Edge devices such as autonomous robots, UAVs, and self-driving vehicles need to adapt to dynamic environments in real-time by learning from new data in the field - without forgetting prior knowledge. However, conventional ML training approaches are ill-suited for edge devices due to impracticality of storing all historical data. Continual-Learning offers a promising alternative by enabling models to adapt incrementally without losing old pre-trained information, even in the absence of full training datasets. Yet, current hardware platforms like CPUs and GPUs are ill-equipped for continual-learning on edge because of energy-intensive nature – primarily due to extensive data movements between memory and compute units. While existing in-memory accelerators support inference efficiently, they lack resource-efficient training. This project aims to develop the first continual-learning accelerator for edge systems using ECRAM-CMOS in-memory computing. Specifically, it adapts iMAP framework—an MLP-based continual-learning system that reconstructs 3D scenes for navigation from sparse keyframes - to operate efficiently on our custom in-memory accelerator chip. By performing critical parts of continual-learning computations directly within memory, the system eliminates costly traditional memory to compute-units data transfers and significantly reduces energy consumption. From our preliminary estimation, we aim to make the system over 20x energy-efficient compared to conventional accelerators.

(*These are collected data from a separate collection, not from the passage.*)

/-! ### Strand.pushLoad -/

@[simp] theorem Strand.pushLoad_life (slot lat : Nat) (e : Eff) : (st.pushLoad slot lat e).life = st.life := rfl
@[simp] theorem Strand.pushLoad_psg (slot lat : Nat) (e : Eff) : (st.pushLoad slot lat e).psg = st.psg := rfl
@[simp] theorem Strand.pushLoad_lcore (slot lat : Nat) (e : Eff) : (st.pushLoad slot lat e).lcore = st.lcore := rfl
@[simp] theorem Strand.pushLoad_sib (slot lat : Nat) (e : Eff) : (st.pushLoad slot lat e).sib = st.sib := rfl
@[simp] theorem Strand.pushLoad_cls (slot lat : Nat) (e : Eff) : (st.pushLoad slot lat e).cls = st.cls := rfl
@[simp] theorem Strand.pushLoad_d (slot lat : Nat) (e : Eff) : (st.pushLoad slot lat e).d = st.d := rfl
@[simp] theorem Strand.pushLoad_taint (slot lat : Nat) (e : Eff) : (st.pushLoad slot lat e).taint = st.taint := rfl
@[simp] theorem Strand.pushLoad_c (slot lat : Nat) (e : Eff) : (st.pushLoad slot lat e).c = st.c := rfl
@[simp] theorem Strand.pushLoad_v (slot lat : Nat) (e : Eff) : (st.pushLoad slot lat e).v = st.v := rfl
@[simp] theorem Strand.pushLoad_p (slot lat : Nat) (e : Eff) : (st.pushLoad slot lat e).p = st.p := rfl
@[simp] theorem Strand.pushLoad_mq (slot lat : Nat) (e : Eff) : (st.pushLoad slot lat e).mq = st.mq := rfl
@[simp] theorem Strand.pushLoad_mb (slot lat : Nat) (e : Eff) : (st.pushLoad slot lat e).mb = st.mb := rfl
@[simp] theorem Strand.pushLoad_csr (slot lat : Nat) (e : Eff) : (st.pushLoad slot lat e).csr = st.csr := rfl
@[simp] theorem Strand.pushLoad_fault (slot lat : Nat) (e : Eff) : (st.pushLoad slot lat e).fault = st.fault := rfl
@[simp] theorem Strand.pushLoad_qb (slot lat : Nat) (e : Eff) : (st.pushLoad slot lat e).qb = st.qb := rfl
@[simp] theorem Strand.pushLoad_vclk (slot lat : Nat) (e : Eff) : (st.pushLoad slot lat e).vclk = st.vclk := rfl
@[simp] theorem Strand.pushLoad_started (slot lat : Nat) (e : Eff) : (st.pushLoad slot lat e).started = st.started := rfl
@[simp] theorem Strand.pushLoad_ran (slot lat : Nat) (e : Eff) : (st.pushLoad slot lat e).ran = st.ran := rfl
@[simp] theorem Strand.pushLoad_begun (slot lat : Nat) (e : Eff) : (st.pushLoad slot lat e).begun = st.begun := rfl
@[simp] theorem Strand.pushLoad_pc (slot lat : Nat) (e : Eff) : (st.pushLoad slot lat e).pc = st.pc := rfl
@[simp] theorem Strand.pushLoad_bundle (slot lat : Nat) (e : Eff) : (st.pushLoad slot lat e).bundle = st.bundle := rfl
@[simp] theorem Strand.pushLoad_slots (slot lat : Nat) (e : Eff) : (st.pushLoad slot lat e).slots = st.slots := rfl
@[simp] theorem Strand.pushLoad_slotPc (slot lat : Nat) (e : Eff) : (st.pushLoad slot lat e).slotPc = st.slotPc := rfl
@[simp] theorem Strand.pushLoad_lastIss (slot lat : Nat) (e : Eff) : (st.pushLoad slot lat e).lastIss = st.lastIss := rfl
@[simp] theorem Strand.pushLoad_minGap (slot lat : Nat) (e : Eff) : (st.pushLoad slot lat e).minGap = st.minGap := rfl
@[simp] theorem Strand.pushLoad_redir (slot lat : Nat) (e : Eff) : (st.pushLoad slot lat e).redir = st.redir := rfl
@[simp] theorem Strand.pushLoad_loops (slot lat : Nat) (e : Eff) : (st.pushLoad slot lat e).loops = st.loops := rfl
@[simp] theorem Strand.pushLoad_met (slot lat : Nat) (e : Eff) : (st.pushLoad slot lat e).met = st.met := rfl
@[simp] theorem Strand.pushLoad_wait (slot lat : Nat) (e : Eff) : (st.pushLoad slot lat e).wait = st.wait := rfl
@[simp] theorem Strand.pushLoad_more (slot lat : Nat) (e : Eff) : (st.pushLoad slot lat e).more = st.more := rfl
@[simp] theorem Strand.pushLoad_owed (slot lat : Nat) (e : Eff) : (st.pushLoad slot lat e).owed = st.owed := rfl
@[simp] theorem Strand.pushLoad_pend (slot lat : Nat) (e : Eff) : (st.pushLoad slot lat e).pend = st.pend ++ [⟨st.vclk + lat, some (st.vclk + lat), slot, st.seq, e⟩] := rfl
@[simp] theorem Strand.pushLoad_seq (slot lat : Nat) (e : Eff) : (st.pushLoad slot lat e).seq = st.seq + 1 := rfl
@[simp] theorem Strand.pushLoad_occV (slot lat : Nat) (e : Eff) : (st.pushLoad slot lat e).occV = st.occV := rfl
@[simp] theorem Strand.pushLoad_occT (slot lat : Nat) (e : Eff) : (st.pushLoad slot lat e).occT = st.occT := rfl
@[simp] theorem Strand.pushLoad_oq (slot lat : Nat) (e : Eff) : (st.pushLoad slot lat e).oq = st.oq := rfl
@[simp] theorem Strand.pushLoad_markers (slot lat : Nat) (e : Eff) : (st.pushLoad slot lat e).markers = st.markers := rfl
@[simp] theorem Strand.pushLoad_order (slot lat : Nat) (e : Eff) : (st.pushLoad slot lat e).order = st.order := rfl
@[simp] theorem Strand.pushLoad_qbheld (slot lat : Nat) (e : Eff) : (st.pushLoad slot lat e).qbheld = st.qbheld := rfl
@[simp] theorem Strand.pushLoad_sigs (slot lat : Nat) (e : Eff) : (st.pushLoad slot lat e).sigs = st.sigs := rfl
@[simp] theorem Strand.pushLoad_rels (slot lat : Nat) (e : Eff) : (st.pushLoad slot lat e).rels = st.rels := rfl
@[simp] theorem Strand.pushLoad_arrived (slot lat : Nat) (e : Eff) : (st.pushLoad slot lat e).arrived = st.arrived := rfl
@[simp] theorem Strand.pushLoad_barMet (slot lat : Nat) (e : Eff) : (st.pushLoad slot lat e).barMet = st.barMet := rfl
@[simp] theorem Strand.pushLoad_leaves (slot lat : Nat) (e : Eff) : (st.pushLoad slot lat e).leaves = st.leaves := rfl
@[simp] theorem Strand.pushLoad_sstep (slot lat : Nat) (e : Eff) : (st.pushLoad slot lat e).sstep = st.sstep := rfl
@[simp] theorem Strand.pushLoad_node (slot lat : Nat) (e : Eff) : (st.pushLoad slot lat e).node = st.node := rfl
@[simp] theorem Strand.pushLoad_halt (slot lat : Nat) (e : Eff) : (st.pushLoad slot lat e).halt = st.halt := rfl
@[simp] theorem Strand.pushLoad_susp (slot lat : Nat) (e : Eff) : (st.pushLoad slot lat e).susp = st.susp := rfl
@[simp] theorem Strand.pushLoad_safeAt (slot lat : Nat) (e : Eff) : (st.pushLoad slot lat e).safeAt = st.safeAt := rfl
@[simp] theorem Strand.pushLoad_stepPc (slot lat : Nat) (e : Eff) : (st.pushLoad slot lat e).stepPc = st.stepPc := rfl
@[simp] theorem Strand.pushLoad_stepOrder (slot lat : Nat) (e : Eff) : (st.pushLoad slot lat e).stepOrder = st.stepOrder := rfl
@[simp] theorem Strand.pushLoad_stepLc (slot lat : Nat) (e : Eff) : (st.pushLoad slot lat e).stepLc = st.stepLc := rfl
@[simp] theorem Strand.pushLoad_replay (slot lat : Nat) (e : Eff) : (st.pushLoad slot lat e).replay = st.replay := rfl
@[simp] theorem Strand.pushLoad_performed (slot lat : Nat) (e : Eff) : (st.pushLoad slot lat e).performed = st.performed := rfl
@[simp] theorem Strand.pushLoad_skip (slot lat : Nat) (e : Eff) : (st.pushLoad slot lat e).skip = st.skip := rfl
@[simp] theorem Strand.pushLoad_raised (slot lat : Nat) (e : Eff) : (st.pushLoad slot lat e).raised = st.raised := rfl
@[simp] theorem Strand.pushLoad_events (slot lat : Nat) (e : Eff) : (st.pushLoad slot lat e).events = st.events := rfl
@[simp] theorem Strand.pushLoad_ecsel (slot lat : Nat) (e : Eff) : (st.pushLoad slot lat e).ecsel = st.ecsel := rfl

Bakshree Mishra, Ying Jing, Sriram Devata, Luca Carloni's group at Columbia University

Computer systems designed for resource-constrained domains such as Extended Reality (XR) are becoming increasingly heterogeneous with multiple hardware accelerators specialized for various tasks. A traditional approach achieving performance for such domains is to design coarse-grained specialized accelerators that fuse the multiple computations into one monolithic instance. However, such an approach suffers from disadvantages of low flexibility for reuse or extensibility – which are critical for a diverse and fast-moving domain such as XR. In our work, we demonstrate an alternative approach that software-composes fine-grained accelerators through shared memory to address the disadvantages of the monolithic approach. However, fine grained accelerators are not susceptible to control and data acceleration taxes. We propose an SoC architecture, Mozart, that tames acceleration taxes to promote composable acceleration as a performant alternative. We will also introduce ongoing work on accelerator virtualization that leverages a shared memory interface to provide a device-agnostic and transparent interface for supporting heterogeneous parallelism. Our work has great implications for generalized compilers and runtimes for heterogeneous systems, such as those found in XR SoCs.

Q. Jiang, Y. Pang R. Singh, M.K.Vaddiraju, S. Adve

Extended reality (XR) can revolutionize a wide range of industries and human activities. To fully realize this potential, XR devices need to be mobile, lightweight, comfortable, and capable of providing immersive experiences throughout the day. However, there is a fundamental tradeoff between low power, or long battery life, and rich experience which demands heavy computations. This motivates distributed XR, where heavy computations are offloaded to remote servers, allowing low power devices to provide rich, immersive experiences. In this poster, we showcase recent advances in distributed XR features within ILLIXR, including offloading head tracking, offloading rendering, and the introduction of a modular network interface in the runtime. We will also highlight ongoing work on distributed real-time scene provisioning, distributed semantic mapping and querying, and dynamic computation orchestration within the runtime.